Ujamaa’s dependence on affirmative action underlines a hard-to-swallow truth: our affirmative action program is currently being twisted to sabotage its very reason for existence. On the one hand, Cornell offers admission to minority students under the pretense of diversity, while on the other hand, it works against diversity by supporting segregated living spaces. Our infrastructure of separation trumps prescribed policies of integration.

Underrepresented minority students, as mandated by the Supreme Court, are given preferential treatment for a single and unambiguous reason: to infuse diversity into college campuses. These advantages create a reciprocal obligation on the part of universities to live up to Justice Powell’s vision of a diverse environment.

Skeptics may point to the Greek system as another bastion of segregation. They are certainly correct. Just consider Sigma Delta Tau’s Junior pledge class, which is not only all white, but save for one or two members, all Jewish, according to one member of the sorority.

The difference is that frats and sororities retain some autonomy from the University and they open their doors only to second-year students. But more importantly, most of the girls in SDT weren’t awarded “plus” factors in the admissions game, because there’s no shortage of white college applicants. Race-based program houses uniquely target freshman students, many of whom were granted admission because of affirmative action.

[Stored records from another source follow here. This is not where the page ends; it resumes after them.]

-- ==== Sys2Proof/Machine/Reset.lean ====
section
/-! DEFINITION. Context configurations (R45, R80, R168, R493) and the resets: of a context, of cores, of the module (R330, R352, R491,
R495, R496, R524). -/

namespace Sys2Proof.Machine

open Sys2Proof

/-! ### Context configurations (R45, R80) -/

/-- The twelve physical stakes of slot `k`. -/
def slotStakes (sc : Sched) (k : Nat) : List Nat := (List.range 12).map fun i => (vget sc.stkMap 0 (12 * k + i)).toNat

/-- The stakes of every valid slot: distinct, physical, and shared by no two slots (R45). -/
def mapsOk (sc : Sched) (cfg : Word) : Bool :=
  let xs := ((List.range 4).filter fun k => cfg.getLsbD (4 + k)).flatMap (slotStakes sc)
  xs.all (· < 48) && xs.eraseDups.length == xs.length

/-- CORE_CTX_CFG is written by the Headland (R80): its fields lock when COMMIT is written, and a commit in shared mode needs R45's maps. -/
def ctxCfgWrite (c : CoreId) (v : Word) (s : State) : State :=
  s.onSc c fun sc =>
    if sc.commit then sc
    else
      let cfg := v &&& 0x00FFFFF1#32
      { sc with ctxCfg := cfg, commit := v.getLsbD 31 && (!cfg.getLsbD 0 || mapsOk sc cfg) }

/-- CTX_CFG_COMMIT (R45, R80). -/
def execCtxCfgCommit (c : CoreId) (v : Word) (s : State) : Answer := .next (ctxCfgWrite c v s)

/-- CORE_CTX_CFG with slot `k` valid and holding context `x` in the given modes. -/
def cfgWithSlot (old : Word) (k x : Nat) (shared rt : Bool) : Word :=
  let n := setBits (setBits old.toNat 0 1 (b2n shared)) (4 + k) 1 1
  BitVec.ofNat 32 (setBits (setBits n (8 + 3 * k) 3 x) (20 + k) 1 (b2n rt))

/-- One core's slot takes a context's configuration (R45, R80, R168). -/
def configCore (x : CtxId) (slot : Fin 4) (shared rt : Bool) (seed : BitVec 64) (map : List (BitVec 8)) (c : CoreId) (s : State) : State :=
  (s.onSc c fun sc =>
    { sc with ctxCfg := cfgWithSlot sc.ctxCfg slot.val x.val shared rt,
              stkMap := (List.range 12).foldl (fun m i => vset m (12 * slot.val + i) (BitVec.ofNat 6 (map.getD i 0).toNat)) sc.stkMap }).onE c
    fun e => { e with seeds := vset e.seeds slot.val seed }

/-- The cores that a command's mask names; fused-off positions are passed over. -/
def maskCores (s : State) (mask : BitVec 128) : List CoreId := allCores.filter fun c => mask.getLsbD c.val && !fusedOff s c

/-- CONTEXT_CFG (R45, R80, R168, R493). The registers of a committed core are locked. -/
def execContextCfg (src : CmdSrc) (x : CtxId) (mask : BitVec 128) (slot : Fin 4) (shared rt : Bool) (seed : BitVec 64)
    (map : List (BitVec 8)) (s : State) : Answer :=
  hlCommand 3 whoHS src (fun s =>
    let cs := maskCores s mask
    if cs.isEmpty || map.length != 12 || map.any (fun k => 48 ≤ k.toNat) then reply src 3 3 0 s
    else if cs.any fun c => (s.sc c).commit then reply src 3 1 0 s
    else reply src 3 0 0 (forAll cs (configCore x slot shared rt seed map) s)) s

/-! ### Rings in a reset (R352) -/

/-- Steps 1 to 3 of R352 for ring `r`: what is reserved and not wholly landed is bounced, then what waits. -/
def resetRing (c : CoreId) (r : Nat) (s : State) : State :=
  let g := s.ring c r
  let s := if g.state == .opened then s.onRing c r fun g => { g with state := .resetting } else s
  let half := (g.msgs.filter fun m => !m.filler && !m.void && !m.whole).map (·.hdr)
  let s := forAll half (fun h s => rxBounce c (msgPlane h) 7 h s) s
  let s := bounceWaiting c r 7 s
  let s := s.onM c fun m => { m with land := m.land.filter fun x => match x.owner with
    | .msg q _ _ _ => q.val != r
    | .late _ | .write _ _ _ _ => true }
  let s := s.onRing c r fun g =>
    { g with msgs := [], landed := [], wptr := 0, resv := 0, rptr := 0, spillResv := 0, spillRptr := 0 }
  s.onCc c fun k => { k with dptr := vset k.dptr r 0 }

/-- Step 4 of R352: a ring that was open reopens with the next EPOCH. -/
def reopenRing (g : Ring) : Ring := if g.state == .resetting then openRing none g else g

/-- The rings of core `c` whose SLOT holds context `x`. -/
def ringsOf (s : State) (c : CoreId) (x : Nat) : List Nat :=
  (List.range 16).filter fun r => let k := (s.ring c r).slot.val; slotValid s c k && slotCtx s c k == x

/-! ### Merging (R496) -/

/-- A reset in progress is at least as wide as a context reset of `x` or a core reset of `mask`. -/
def mergesContext (s : State) (x : CtxId) : Bool := s.hub.hl.resets.any fun r => r.kind == 3 || (r.kind == 1 && r.x == x)
def mergesCores (s : State) (mask : BitVec 128) : Bool :=
  s.hub.hl.resets.any fun r => r.kind == 3 || (r.kind == 2 && mask &&& ~~~r.mask == 0)

/-- A reset is in progress; kind 0 is one that merged into another. A context reset holds the rings whose SLOT has the context as it begins
(R352). -/
def addReset (kind : Nat) (mask : BitVec 128) (x : CtxId) (src : Option CmdSrc) (s : State) : State :=
  let rings := if kind == 1 then (ctxCores s x.val).flatMap fun c => (ringsOf s c x.val).map fun r => (c, r) else []
  s.onHl fun l => { l with resets := l.resets ++ [⟨kind, mask, x, src, rings⟩] }

/-! ### Context reset -/

/-- What a context reset does at once (R80, R303, R352, R427, R455). -/
def contextResetOp (x : CtxId) (s : State) : State :=
  let s := forAll (ctxCores s x.val) (fun c s => forAll (ringsOf s c x.val) (resetRing c) (s.onSc c fun sc => { sc with commit := false })) s
  let s := (releaseImage x.val s).onLoad x fun l =>
    { l with state := if l.state == 2 then 0 else l.state, regions := [], stepMask := 0xFF, coupled := [], mode := 0, quahamId := 0 }
  let s := wgtContextReset x s
  s.onHub fun h => { h with snp := vset h.snp x.val (let n := h.snp.get x; { n with window := none }) }

/-- CONTEXT_RESET (R493, R495, R496). -/
def execContextReset (src : CmdSrc) (x : CtxId) (s : State) : Answer :=
  hlCommand 9 whoHS src (fun s =>
    if mergesContext s x then addReset 0 0 x (some src) s else contextResetOp x (addReset 1 0 x (some src) s)) s

/-! ### Core reset -/

/-- A ring keeps its configuration, EPOCH and state over a core reset (R352). -/
def keepRing (g : Ring) : Ring :=
  { Ring.reset with base := g.base, size := g.size, raw := g.raw, slot := g.slot, spillBase := g.spillBase, spillSize := g.spillSize, stk := g.stk,
                    stkEn := g.stkEn, state := g.state, epoch := g.epoch }

/-- The core at its reset values, with what R352, R406, R495 and R524 keep. The wall count goes on; the core's own cycles are counted from
the reset (R87, R309). -/
def coreAfterReset (k : Core) : Core :=
  { Core.reset with
    sc := { Sched.reset with wall := k.sc.wall, origin := k.sc.wall }
    e := { Eng.reset with foldEpoch := (k.e.foldEpoch + 1) % 256 }
    cc := { Cc.reset with imem := k.cc.imem, dmem := k.cc.dmem, progOk := k.cc.progOk, progDigest := k.cc.progDigest, img := k.cc.img,
                          rings := k.cc.rings.map keepRing, resetting := true, readyAt := k.sc.wall } }

/-- What a core reset does at once (R25, R330, R352, R468, R495). The core's place at its die and its allocator's extents go. -/
def coreResetOp (c : CoreId) (s : State) : State :=
  let s := forAll (List.range 16) (resetRing c) s
  let s := forAll (List.range 64) (freeHandle c) (dropRequests c s)
  let s := s.onDie (dieOf c) fun d =>
    { d with wakeQ := d.wakeQ.filter fun x => x != c, allocQ := d.allocQ.filter fun x => x.core != c }
  s.onCore c coreAfterReset

/-- CORE_RESET (R493, R495, R496). -/
def execCoreReset (src : CmdSrc) (mask : BitVec 128) (s : State) : Answer :=
  hlCommand 9 whoHS src (fun s =>
    let cs := maskCores s mask
    if cs.isEmpty then reply src 9 3 0 s
    else if mergesCores s mask then addReset 0 0 0 (some src) s
    else forAll cs coreResetOp (addReset 2 mask 0 (some src) s)) s

/-! ### Module reset -/

/-- The commands in progress are answered with status 1 (R495). -/
def abortCommands (s : State) : State :=
  let l := s.hub.hl
  let s := forAll l.progs (fun p s => replyDone p.1 2 1 s) s
  let s := forAll (List.finRange 8) (fun x s =>
    let s := match (s.loadOf x).busy with
      | some b => reply b.2 1 1 0 s
      | none => s
    let s := match (s.advOf x).pending with
      | some b => reply b.2 4 1 0 s
      | none => s
    let s := forAll [0, 1] (fun k s => match (slotW (s.wgt x) k).src with
      | some b => replyDone b (if (slotW (s.wgt x) k).inPlace then 0x11 else 5) 1 s
      | none => s) s
    let s := match (s.snp x).rst with
      | some r => replyDone r.src 8 1 s
      | none => s
    let s := match (s.snp x).jBusy with
      | some b => replyInline b.2.2.1 0x10000 s
      | none => s
    match (s.snp x).jHeld with
    | some b => replyInline b.2.2 0x10000 s
    | none => s) s
  forAll l.resets (fun r s => match r.src with
    | some b => reply b 9 1 0 s
    | none => s) s

/-- The registers of a supply that a module reset keeps; THERMAL_TRIP is cleared, and the chosen reference is taken (R461, R476). -/
def modulePwr (s : State) : Pwr :=
  let p := s.hub.pwr
  { p with trip := none, railsUp := true, extMissing := p.refsel && s.hub.tb.refLost, spreadOn := p.spread, overLimit := false,
           lowSince := none, expStep := Vector.replicate 8 0, expPool := Vector.replicate 8 0 }

/-- A port retrains, unless it is disabled (R366, R369, R495). -/
def retrainPort (k : Port) : Port := { Port.reset with enable := k.enable, manualEq := k.manualEq, eq := k.eq, state := if k.enable then .training else .down }

/-- The module right after the reset begins: dies, cores, memories, images, weights, journals and snapshots at their reset values; the
Headland, its straps and routes, the store, firmware, calibration set and fuses go on. The Malob link retrains with the others: what waits
for it is lost (R488, R495). -/
def moduleState (s : State) : State :=
  let h := s.hub
  { State.reset with
    pending := s.pending
    free := s.free
    ports := s.ports.map retrainPort
    hub := { Hub.reset with
             ns := h.ns, position := h.position, torus := h.torus, routes := h.routes, feedMain := h.feedMain, feedBkp := h.feedBkp,
             spares := h.spares, store := h.store, firmware := h.firmware, cal := h.cal, fuses := h.fuses, pwr := modulePwr s,
             tb := { Tb.reset with master := h.tb.master, extRef := h.tb.extRef, upPri := h.tb.upPri, upBak := h.tb.upBak,
                                   bakEn := h.tb.bakEn, refLost := h.tb.refLost },
             calUsed := h.calUsed, calNew := h.calNew,
             hl := { h.hl with resets := [], progs := [], hostMsgs := [], wout := [], held := [], malob := .training, toHost := [], responses := [],
                               returns := [] } } }

/-- A module reset begins; it supersedes the resets in progress (R495, R496). Replies to cores are lost with the module's items. -/
def moduleResetOp (src : Option CmdSrc) (s : State) : State := addReset 3 0 0 src (useCalibration (moduleState (abortCommands s)))

/-- A module reset is possible: after a thermal trip every Tj must be below THROTTLE (R476). -/
def moduleMayReset (s : State) : Bool := s.hub.pwr.trip.isNone || hottest s < 8 * (s.hub.pwr.throttle : Int)

/-- MODULE_RESET (R476, R493, R495, R496). -/
def execModuleReset (src : CmdSrc) (s : State) : Answer :=
  whenDue (s.hub.pwr.fail.isNone && s.hub.pwr.alwaysOn) (fun s =>
    let s := takeCmd 0 9 src s
    if !whoHS src.who then reply src 9 2 0 s
    else if !moduleMayReset s then reply src 9 1 0 s
    else if moduleResetting s then addReset 0 0 0 (some src) s
    else moduleResetOp (some src) s) s

/-- RESET_N_EDGE (R476, R480, R491): the pin rises after at least 1 µs low. -/
def execResetNEdge (lowNs ns : Nat) (s : State) : Answer :=
  let s := s.atNs ns
  whenDue (1000 ≤ lowNs && s.hub.pwr.fail.isNone && s.hub.pwr.alwaysOn && moduleMayReset s && !moduleResetting s) (moduleResetOp none) s

/-! ### Completion (R352, R496, R524) -/

/-- Another reset in progress still holds ring `r` of core `c`. -/
def ringHeld (rest : List ResetRun) (c : CoreId) (r : Nat) : Bool :=
  rest.any fun q => (q.kind == 2 && q.mask.getLsbD c.val) || (q.kind == 1 && q.rings.contains (c, r))

/-- A ring's part of a completed reset: where another reset still holds it, only its EPOCH goes on. -/
def finishRing (rest : List ResetRun) (c : CoreId) (r : Nat) (s : State) : State :=
  if ringHeld rest c r then
    s.onRing c r fun g => if g.state == .resetting then { g with epoch := (g.epoch + 1) % 256 } else g
  else s.onRing c r reopenRing

/-- A core's part of a completed core reset: the control core starts where a program has been accepted (R524). -/
def finishCore (rest : List ResetRun) (c : CoreId) (s : State) : State :=
  let s := forAll (List.range 16) (finishRing rest c) s
  if rest.any fun q => q.kind == 2 && q.mask.getLsbD c.val then s
  else
    let s := s.onCc c fun k => { k with resetting := false }
    if (s.cc c).progOk then ccStartOp c 0 s else s

/-- RESET_COMPLETE (R352, R383, R495, R496, R524): the oldest reset in progress completes and is answered. -/
def execResetComplete (s : State) : Answer :=
  match s.hub.hl.resets with
  | [] => .next s
  | ⟨kind, mask, _, src, rings⟩ :: rest =>
    let s := s.onHl fun l => { l with resets := rest }
    let s := if kind == 1 then
        forAll rings (fun y s => finishRing rest y.1 y.2 s) s
      else if kind == 2 then forAll (maskCores s mask) (finishCore rest) s
      else if kind == 3 then (trainDeep (s.onTb fun t => { t with locked := t.locked || (t.master && !t.extRef) })).onHl fun l =>
        { l with malob := .up }
      else s
    .next (match src with
      | some b => reply b 9 0 0 s
      | none => s)

end Sys2Proof.Machine
end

Diversity isn’t just legal jargon; it is a fundamental tenet of the college experience. I remember my freshman year, when I asked a black classmate why she lived in Ujamaa. Her answer? “Because I don’t like white people.” And I’m reminded of rush last year, when an Asian student — atypical in my mostly white fraternity — decided to pledge our house. His reasoning? His group of friends, whom he had met in his randomly sorted dormitory, was also joining.

There might be a place for Ujamaa at Cornell, and there’s certainly still a need for affirmative action in admissions decisions. But for the sake of diversity (and for that matter, our nation’s laws), at least challenge first-year students to overcome their differences. A single year of residential interaction might go a long way in our uphill battle toward true racial harmony.

President Lyndon B. Johnson once said, “If we are to live together in peace, we must come to know each other better.” At Cornell, if we are to know each other better, we must, at least for a short time, live together — whether in peace, Mews, Dickson or Donlon.